Menurut John Ikenberry (2001), institusi dapat menjadi sumber perubahan ketika aktor-aktor yang berbeda memperjuangkan interpretasi baru dan mengusahakan reformas.
Oleh karena itu, meskipun kemenangan Putin saat ini mengukuhkan status quo otoritarianisme, kita tidak dapat mengabaikan kemungkinan perubahan institusi politik Rusia di masa depan apabila kekuatan-kekuatan pro-demokrasi mampu mengkonsolidasikan diri dan memperjuangkan reformasi institusional yang lebih substantif.
Dari perspektif institusionalisme, kemenangan Putin ini menunjukkan bagaimana institusi politik Rusia telah dibangun sedemikian rupa untuk mempertahankan status quo dan menghalangi perubahan menuju demokrasi yang lebih substantif.

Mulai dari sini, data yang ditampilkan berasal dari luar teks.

theorem adjustHeld_domain (old new : Stable) (s : State) (d : Nat) :
    heldOnly (s.domain d) ((adjustHeld old new s).domain d) ∧
    ((adjustHeld old new s).domain d).held ≤
      (s.domain d).held + if new.owner = some d ∧ old.owner ≠ some d then 1 else 0 := by
  have low : ∀ a (v : State), heldOnly (v.domain d) ((lowerHeld a 1 v).domain d) ∧
      ((lowerHeld a 1 v).domain d).held ≤ (v.domain d).held := by
    intro a v
    by_cases e : d = a
    · subst e
      simp [lowerHeld, heldOnly]
    · rw [lowerHeld, domain_modDomain_other _ v e]
      exact ⟨⟨rfl, rfl, rfl, rfl⟩, Nat.le_refl _⟩
  have up : ∀ a (v : State), heldOnly (v.domain d) ((raiseHeld a 1 v).domain d) ∧
      ((raiseHeld a 1 v).domain d).held ≤ (v.domain d).held + if some a = some d then 1 else 0 := by
    intro a v
    by_cases e : d = a
    · subst e
      simp [raiseHeld, heldOnly]
    · rw [raiseHeld, domain_modDomain_other _ v e]
      exact ⟨⟨rfl, rfl, rfl, rfl⟩, Nat.le_add_right _ _⟩
  unfold adjustHeld
  split
  · rename_i a b ho hn
    split
    · exact ⟨⟨rfl, rfl, rfl, rfl⟩, Nat.le_add_right _ _⟩
    · rename_i hab
      obtain ⟨⟨l1, l2, l3, l4⟩, l5⟩ := low a s
      obtain ⟨⟨u1, u2, u3, u4⟩, u5⟩ := up b (lowerHeld a 1 s)
      refine ⟨⟨u1.trans l1, u2.trans l2, u3.trans l3, u4.trans l4⟩, ?_⟩
      rw [ho, hn]
      by_cases e : b = d
      · subst e
        simp only [Option.some.injEq, ne_eq, hab, not_false_eq_true, and_self, if_true] at u5 ⊢
        omega
      · simp only [Option.some.injEq, e, false_and, if_false] at u5 ⊢
        omega
  · rename_i a ho hn
    obtain ⟨l1, l5⟩ := low a s
    exact ⟨l1, Nat.le_trans l5 (Nat.le_add_right _ _)⟩
  · rename_i b ho hn
    obtain ⟨u1, u5⟩ := up b s
    refine ⟨u1, ?_⟩
    rw [ho, hn]
    simpa using u5
  · exact ⟨⟨rfl, rfl, rfl, rfl⟩, Nat.le_add_right _ _⟩

theorem adjustHeld_rest (old new : Stable) (s : State) :
    (adjustHeld old new s).ctxs = s.ctxs ∧ (adjustHeld old new s).groups = s.groups := by
  unfold adjustHeld
  split
  · split <;> exact ⟨rfl, rfl⟩
  all_goals exact ⟨rfl, rfl⟩

theorem adjustRefs_rest (op : RangeOp) (l : List Stable) (s : State) :
    (adjustRefs op l s).ctxs = s.ctxs ∧ (adjustRefs op l s).domains = s.domains := by
  unfold adjustRefs
  split <;> exact ⟨rfl, rfl⟩

/-- The tables after a commit. -/
theorem adjustTables_follows {job : Job} {op : RangeOp} (hj : job.op = some op) (run : Run) (b : Bool) (s : State)
    (hlen : run.image.length ≤ 2 ^ run.order) : let t := adjustTables job op run b s
    t.ctxs = s.ctxs ∧ (∀ g, groupFollows (s.group g) (t.group g)) ∧
    ∀ d, (t.domain d).state = (s.domain d).state ∧ (t.domain d).quota = (s.domain d).quota ∧
      (t.domain d).groupCount = (s.domain d).groupCount ∧
      (t.domain d).incoming = (s.domain d).incoming - (if job.receiver = some d then 2 ^ run.order else 0) ∧
      (t.domain d).held ≤ (s.domain d).held + if job.receiver = some d then 2 ^ run.order else 0 := by
  have fold : ∀ (L : List (Nat × GranuleRecord)) (v : State),
      let t := L.foldl (fun s e => adjustHeld e.2.content (committedContent op run.outcome b e.2.content) s) v
      t.ctxs = v.ctxs ∧ t.groups = v.groups ∧ ∀ d, heldOnly (v.domain d) (t.domain d) ∧
        (t.domain d).held ≤ (v.domain d).held + if job.receiver = some d then L.length else 0 := by
    intro L
    induction L with
    | nil => exact fun v => ⟨rfl, rfl, fun d => ⟨⟨rfl, rfl, rfl, rfl⟩, Nat.le_add_right _ _⟩⟩
    | cons e L ih =>
        intro v
        obtain ⟨h1, h2, h3⟩ := ih (adjustHeld e.2.content (committedContent op run.outcome b e.2.content) v)
        obtain ⟨r1, r2⟩ := adjustHeld_rest e.2.content (committedContent op run.outcome b e.2.content) v
        refine ⟨h1.trans r1, h2.trans r2, fun d => ?_⟩
        obtain ⟨⟨a1, a2, a3, a4⟩, a5⟩ := h3 d
        obtain ⟨⟨b1, b2, b3, b4⟩, b5⟩ := adjustHeld_domain e.2.content (committedContent op run.outcome b e.2.content) v d
        refine ⟨⟨a1.trans b1, a2.trans b2, a3.trans b3, a4.trans b4⟩, Nat.le_trans a5 ?_⟩
        rw [List.length_cons]
        by_cases hr : job.receiver = some d
        · simp only [hr, if_true]
          split at b5 <;> omega
        · simp only [hr, if_false, Nat.add_zero]
          have : ¬((committedContent op run.outcome b e.2.content).owner = some d ∧ e.2.content.owner ≠ some d) := by
            rintro ⟨x1, x2⟩
            rcases committedContent_owner hj run.outcome b e.2.content with y | y | y
            · rw [y] at x1; cases x1
            · exact x2 (y ▸ x1)
            · exact hr (y ▸ x1)
          rw [if_neg this] at b5
          omega
  have refs : ∀ (v : State) g, (groupFollows (v.group g) ((releaseReservation job (2 ^ run.order)
      (adjustRefs op (run.image.map (fun e => committedContent op run.outcome b e.2.content)) v)).group g)) := by
    intro v g
    cases job with
    | range base count e op' =>
        cases hj
        cases op with
        | share o x =>
            by_cases e : g = x
            · subst e
              have := List.length_filter_le Stable.isShared
                (run.image.map (fun e => committedContent (.share o g) run.outcome b e.2.content))
              rw [List.length_map] at this
              simp only [releaseReservation, adjustRefs, lowerRefs, raiseRefs, group_modGroup_same]
              exact ⟨rfl, rfl, by dsimp only; omega⟩
            · simp only [releaseReservation, adjustRefs, lowerRefs, raiseRefs]
              rw [group_modGroup_other _ _ e, group_modGroup_other _ _ e]
              exact .refl _
        | unshare x =>
            by_cases e : g = x
            · subst e
              simp [releaseReservation, adjustRefs, lowerRefs, groupFollows]
            · simp only [releaseReservation, adjustRefs, lowerRefs]
              rw [group_modGroup_other _ _ e]
              exact .refl _
        | assign d r => exact .refl _
        | reclaim d w => exact .refl _
        | transfer a d r w => exact .refl _
        | wipe => exact .refl _
        | releaseFence => exact .refl _
    | closeDomain d => cases hj; exact .refl _
    | query g => cases hj
    | format a b c => cases hj
  intro t
  obtain ⟨f1, f2, f3⟩ := fold run.image s
  let v := run.image.foldl (fun s e => adjustHeld e.2.content (committedContent op run.outcome b e.2.content) s) s
  obtain ⟨r1, r2⟩ := adjustRefs_rest op (run.image.map (fun e => committedContent op run.outcome b e.2.content)) v
  refine ⟨(releaseReservation_ctxs _ _ _).trans (r1.trans f1), fun g => ?_, fun d => ?_⟩
  · have := refs v g
    rwa [show v.group g = s.group g from by simp only [State.group, v, f2]] at this
  · have hd : t.domain d = _ := releaseReservation_domain job (2 ^ run.order) _ d
    have hd' : (adjustRefs op (run.image.map (fun e => committedContent op run.outcome b e.2.content)) v).domain d =
      v.domain d := by simp only [State.domain, r2]
    rw [hd'] at hd
    obtain ⟨⟨a1, a2, a3, a4⟩, a5⟩ := f3 d
    rw [hd]
    refine ⟨a1, a2, a3, by dsimp only; rw [a4], ?_⟩
    refine Nat.le_trans a5 ?_
    split <;> omega

/-! ## The end of a run -/

/-- A context whose run `r` is over: the tables have taken the whole run, the context still names it. -/
structure RunDone (c : CtxId) (u v : State) (w w' : Work) (r : Run) : Prop where
  work : v.work c = some w'
  others : ∀ c', c' ≠ c → v.work c' = u.work c'
  job : w'.job = w.job
  phase : w'.phase = w.phase
  cursor : w'.cursor = w.cursor
  window : w'.window = w.window
  reclaim : w'.reclaim = w.reclaim
  request : w'.request ≠ .read
  run : ∃ r', w'.run = some r' ∧ r'.base = r.base ∧ r'.order = r.order
  domains : ∀ d, (v.domain d).state = (u.domain d).state ∧ (v.domain d).quota = (u.domain d).quota ∧
    (v.domain d).groupCount = (u.domain d).groupCount ∧
    (v.domain d).incoming = (u.domain d).incoming - (if w.job.receiver = some d then 2 ^ r.order else 0) ∧
    (v.domain d).held ≤ (u.domain d).held + if w.job.receiver = some d then 2 ^ r.order else 0
  groups : ∀ g, groupFollows (u.group g) (v.group g)

namespace Books

variable {s u : State}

Dengan demikian, kemenangan Putin merefleksikan institusi politik Rusia yang masih didominasi oleh kekuatan otoriter dan belum mampu bertransisi menuju demokrasi yang sebenarnya.
Dalam konteks Hubungan Internasional, kemenangan Putin ini juga berimplikasi pada kebijakan luar negeri Rusia yang cenderung konfrontatif terhadap Barat dan negara-negara liberal demokratis.
Sebagaimana dijelaskan oleh Robert Jervis (1976), struktur internal suatu negara, termasuk institusinya, memiliki pengaruh signifikan terhadap politik luar negerinya.
Dengan institusi politik yang masih didominasi oleh kekuatan otoriter, Rusia di bawah Putin berpotensi untuk terus mengejar kebijakan luar negeri yang ekspansionis dan mengancam stabilitas kawasan. Putin mengakui kecenderungan itu seperti dikatakannya pada pidato kemenangannya, Senin (18/3/2024).
Putin menyebutkan kemenangannya dalam pilpres menunjukkan bahwa Rusia sudah benar dalam menentang Barat dan mengirimkan pasukan ke Ukraina.
Kemenangan itu seolah menjadi alasan pembenar bagi Putin memprioritaskan penyelesaian tugas-tugas yang terkait dengan apa yang dia sebut sebagai "operasi militer khusus" Rusia di Ukraina dan akan memperkuat militer Rusia.
Meskipun demikian, kita juga harus mempertimbangkan bahwa institusi internasional juga dapat mempengaruhi perilaku negara.